### Data supplied

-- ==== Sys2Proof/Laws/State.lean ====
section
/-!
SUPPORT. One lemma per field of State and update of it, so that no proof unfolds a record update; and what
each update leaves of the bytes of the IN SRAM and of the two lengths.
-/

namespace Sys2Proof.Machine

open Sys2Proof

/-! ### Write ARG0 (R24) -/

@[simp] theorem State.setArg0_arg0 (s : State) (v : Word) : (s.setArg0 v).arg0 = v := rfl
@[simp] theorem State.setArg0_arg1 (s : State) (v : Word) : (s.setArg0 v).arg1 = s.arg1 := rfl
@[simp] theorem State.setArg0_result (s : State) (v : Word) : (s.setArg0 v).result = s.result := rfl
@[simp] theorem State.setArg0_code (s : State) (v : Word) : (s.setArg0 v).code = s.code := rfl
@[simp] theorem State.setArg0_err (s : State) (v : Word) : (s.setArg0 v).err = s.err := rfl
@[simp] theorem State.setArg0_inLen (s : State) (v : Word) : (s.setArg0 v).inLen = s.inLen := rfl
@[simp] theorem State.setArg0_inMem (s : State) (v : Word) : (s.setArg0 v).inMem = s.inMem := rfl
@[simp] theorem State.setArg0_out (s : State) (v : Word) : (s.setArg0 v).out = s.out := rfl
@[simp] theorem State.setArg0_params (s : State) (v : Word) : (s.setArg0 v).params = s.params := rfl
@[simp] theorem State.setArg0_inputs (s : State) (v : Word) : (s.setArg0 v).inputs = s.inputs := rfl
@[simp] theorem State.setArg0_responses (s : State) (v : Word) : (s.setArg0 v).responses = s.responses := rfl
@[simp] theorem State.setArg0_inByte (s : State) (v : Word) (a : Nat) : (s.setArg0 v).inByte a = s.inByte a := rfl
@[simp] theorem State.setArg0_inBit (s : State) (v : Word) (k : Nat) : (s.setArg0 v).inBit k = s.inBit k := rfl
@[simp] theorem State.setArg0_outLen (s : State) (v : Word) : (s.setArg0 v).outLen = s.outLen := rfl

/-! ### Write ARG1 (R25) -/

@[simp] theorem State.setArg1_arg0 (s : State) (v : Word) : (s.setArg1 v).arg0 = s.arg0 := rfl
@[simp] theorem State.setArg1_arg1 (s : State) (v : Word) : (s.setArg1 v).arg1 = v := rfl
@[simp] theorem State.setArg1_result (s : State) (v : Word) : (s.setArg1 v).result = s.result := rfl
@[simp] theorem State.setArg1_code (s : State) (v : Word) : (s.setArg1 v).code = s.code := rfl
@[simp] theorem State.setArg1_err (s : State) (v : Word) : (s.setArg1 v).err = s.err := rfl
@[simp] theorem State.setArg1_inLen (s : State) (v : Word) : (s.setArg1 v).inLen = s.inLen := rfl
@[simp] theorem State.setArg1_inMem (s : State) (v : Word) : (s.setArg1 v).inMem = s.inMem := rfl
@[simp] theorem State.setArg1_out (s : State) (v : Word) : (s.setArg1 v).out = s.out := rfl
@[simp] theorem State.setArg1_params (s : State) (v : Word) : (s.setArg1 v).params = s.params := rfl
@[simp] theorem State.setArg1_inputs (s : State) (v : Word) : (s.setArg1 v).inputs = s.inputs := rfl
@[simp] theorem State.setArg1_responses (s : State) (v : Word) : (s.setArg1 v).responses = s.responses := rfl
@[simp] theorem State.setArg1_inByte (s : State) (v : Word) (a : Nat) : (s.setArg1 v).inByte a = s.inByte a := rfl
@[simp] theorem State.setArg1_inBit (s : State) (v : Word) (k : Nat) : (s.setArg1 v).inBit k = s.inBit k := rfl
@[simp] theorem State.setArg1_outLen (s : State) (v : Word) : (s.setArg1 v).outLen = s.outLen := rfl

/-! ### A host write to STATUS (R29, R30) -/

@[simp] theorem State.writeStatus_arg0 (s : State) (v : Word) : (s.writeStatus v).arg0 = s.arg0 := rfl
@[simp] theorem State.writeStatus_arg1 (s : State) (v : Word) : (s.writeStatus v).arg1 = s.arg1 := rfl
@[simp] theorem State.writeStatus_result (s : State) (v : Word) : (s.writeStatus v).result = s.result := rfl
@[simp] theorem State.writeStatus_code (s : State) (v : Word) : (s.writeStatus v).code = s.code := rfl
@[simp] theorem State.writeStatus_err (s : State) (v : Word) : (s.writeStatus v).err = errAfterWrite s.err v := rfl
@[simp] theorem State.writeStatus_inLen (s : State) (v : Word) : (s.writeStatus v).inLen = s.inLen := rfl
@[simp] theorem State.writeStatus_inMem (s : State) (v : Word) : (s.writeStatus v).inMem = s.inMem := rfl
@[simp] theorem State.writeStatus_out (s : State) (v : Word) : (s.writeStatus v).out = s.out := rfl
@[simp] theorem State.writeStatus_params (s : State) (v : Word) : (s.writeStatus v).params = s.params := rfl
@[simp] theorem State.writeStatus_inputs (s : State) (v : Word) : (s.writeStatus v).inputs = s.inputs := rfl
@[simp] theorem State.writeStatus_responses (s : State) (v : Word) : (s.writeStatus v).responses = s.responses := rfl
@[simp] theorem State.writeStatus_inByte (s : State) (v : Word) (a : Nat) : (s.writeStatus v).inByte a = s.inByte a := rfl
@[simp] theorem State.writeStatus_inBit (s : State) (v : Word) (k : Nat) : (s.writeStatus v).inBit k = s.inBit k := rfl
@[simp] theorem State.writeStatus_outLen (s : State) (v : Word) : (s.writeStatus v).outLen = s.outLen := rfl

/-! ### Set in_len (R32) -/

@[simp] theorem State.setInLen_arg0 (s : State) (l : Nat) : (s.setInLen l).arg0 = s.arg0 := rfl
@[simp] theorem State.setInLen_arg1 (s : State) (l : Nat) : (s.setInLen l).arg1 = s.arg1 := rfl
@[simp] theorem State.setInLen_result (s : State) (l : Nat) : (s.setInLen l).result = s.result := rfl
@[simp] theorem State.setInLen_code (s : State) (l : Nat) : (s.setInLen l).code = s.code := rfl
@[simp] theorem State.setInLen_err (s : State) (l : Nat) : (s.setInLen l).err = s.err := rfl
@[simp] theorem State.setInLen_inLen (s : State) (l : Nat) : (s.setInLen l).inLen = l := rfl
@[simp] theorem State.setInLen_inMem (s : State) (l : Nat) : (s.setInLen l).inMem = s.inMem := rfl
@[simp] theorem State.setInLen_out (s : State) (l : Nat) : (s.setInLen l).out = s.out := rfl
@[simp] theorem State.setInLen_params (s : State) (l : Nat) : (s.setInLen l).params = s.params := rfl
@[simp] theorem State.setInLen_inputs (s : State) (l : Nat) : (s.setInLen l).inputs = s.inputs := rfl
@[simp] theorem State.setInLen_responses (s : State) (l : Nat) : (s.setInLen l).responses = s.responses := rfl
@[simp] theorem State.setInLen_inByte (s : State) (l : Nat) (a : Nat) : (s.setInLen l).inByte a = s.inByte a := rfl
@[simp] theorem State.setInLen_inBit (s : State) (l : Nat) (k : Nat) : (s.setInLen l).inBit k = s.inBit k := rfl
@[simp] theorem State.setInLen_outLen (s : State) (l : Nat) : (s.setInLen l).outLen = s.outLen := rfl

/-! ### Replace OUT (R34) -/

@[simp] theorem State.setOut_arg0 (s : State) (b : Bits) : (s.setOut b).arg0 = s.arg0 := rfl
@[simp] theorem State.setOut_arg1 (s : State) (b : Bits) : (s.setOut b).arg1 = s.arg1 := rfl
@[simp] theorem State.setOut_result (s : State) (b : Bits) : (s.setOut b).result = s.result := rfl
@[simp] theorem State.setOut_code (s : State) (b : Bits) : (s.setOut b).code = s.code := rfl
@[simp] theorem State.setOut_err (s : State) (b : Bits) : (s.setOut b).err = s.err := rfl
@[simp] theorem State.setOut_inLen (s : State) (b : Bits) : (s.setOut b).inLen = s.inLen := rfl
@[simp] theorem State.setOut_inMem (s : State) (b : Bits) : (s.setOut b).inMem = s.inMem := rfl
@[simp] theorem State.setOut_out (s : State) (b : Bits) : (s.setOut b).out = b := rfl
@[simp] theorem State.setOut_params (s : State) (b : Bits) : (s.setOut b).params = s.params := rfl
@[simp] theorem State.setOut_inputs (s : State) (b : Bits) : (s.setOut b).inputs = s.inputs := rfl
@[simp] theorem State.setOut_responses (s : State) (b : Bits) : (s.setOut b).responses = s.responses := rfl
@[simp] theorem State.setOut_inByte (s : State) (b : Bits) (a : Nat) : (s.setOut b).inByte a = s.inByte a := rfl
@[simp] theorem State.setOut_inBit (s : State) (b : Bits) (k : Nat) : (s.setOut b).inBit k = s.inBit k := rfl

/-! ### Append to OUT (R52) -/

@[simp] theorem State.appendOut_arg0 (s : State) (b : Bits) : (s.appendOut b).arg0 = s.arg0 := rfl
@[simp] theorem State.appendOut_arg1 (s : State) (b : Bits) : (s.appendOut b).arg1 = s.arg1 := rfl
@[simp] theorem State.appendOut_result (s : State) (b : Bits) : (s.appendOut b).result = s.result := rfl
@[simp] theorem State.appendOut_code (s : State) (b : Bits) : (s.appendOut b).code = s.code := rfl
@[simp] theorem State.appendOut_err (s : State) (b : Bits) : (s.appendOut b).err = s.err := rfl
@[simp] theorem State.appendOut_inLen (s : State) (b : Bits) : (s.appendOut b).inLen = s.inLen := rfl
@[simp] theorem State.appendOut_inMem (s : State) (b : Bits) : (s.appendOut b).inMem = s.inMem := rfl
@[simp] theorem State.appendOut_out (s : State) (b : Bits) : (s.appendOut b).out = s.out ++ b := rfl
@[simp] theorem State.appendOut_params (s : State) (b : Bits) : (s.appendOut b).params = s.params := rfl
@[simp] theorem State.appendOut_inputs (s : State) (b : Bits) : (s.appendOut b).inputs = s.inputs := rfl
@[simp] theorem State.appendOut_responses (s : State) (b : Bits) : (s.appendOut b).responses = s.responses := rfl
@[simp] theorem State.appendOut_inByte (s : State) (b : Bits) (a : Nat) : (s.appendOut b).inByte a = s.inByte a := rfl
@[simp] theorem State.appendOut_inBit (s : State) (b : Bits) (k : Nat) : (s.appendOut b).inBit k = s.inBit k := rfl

######

Exercise directions:
Exact reproduction is required. Give the lines of the data from its first line through the line containing "(s.setArg0 v).responses = s.responses := rfl", and no others.

Solution to the exercise:
-- ==== Sys2Proof/Laws/State.lean ====
section
/-!
SUPPORT. One lemma per field of State and update of it, so that no proof unfolds a record update; and what
each update leaves of the bytes of the IN SRAM and of the two lengths.
-/

namespace Sys2Proof.Machine

open Sys2Proof

/-! ### Write ARG0 (R24) -/

@[simp] theorem State.setArg0_arg0 (s : State) (v : Word) : (s.setArg0 v).arg0 = v := rfl
@[simp] theorem State.setArg0_arg1 (s : State) (v : Word) : (s.setArg0 v).arg1 = s.arg1 := rfl
@[simp] theorem State.setArg0_result (s : State) (v : Word) : (s.setArg0 v).result = s.result := rfl
@[simp] theorem State.setArg0_code (s : State) (v : Word) : (s.setArg0 v).code = s.code := rfl
@[simp] theorem State.setArg0_err (s : State) (v : Word) : (s.setArg0 v).err = s.err := rfl
@[simp] theorem State.setArg0_inLen (s : State) (v : Word) : (s.setArg0 v).inLen = s.inLen := rfl
@[simp] theorem State.setArg0_inMem (s : State) (v : Word) : (s.setArg0 v).inMem = s.inMem := rfl
@[simp] theorem State.setArg0_out (s : State) (v : Word) : (s.setArg0 v).out = s.out := rfl
@[simp] theorem State.setArg0_params (s : State) (v : Word) : (s.setArg0 v).params = s.params := rfl
@[simp] theorem State.setArg0_inputs (s : State) (v : Word) : (s.setArg0 v).inputs = s.inputs := rfl
@[simp] theorem State.setArg0_responses (s : State) (v : Word) : (s.setArg0 v).responses = s.responses := rfl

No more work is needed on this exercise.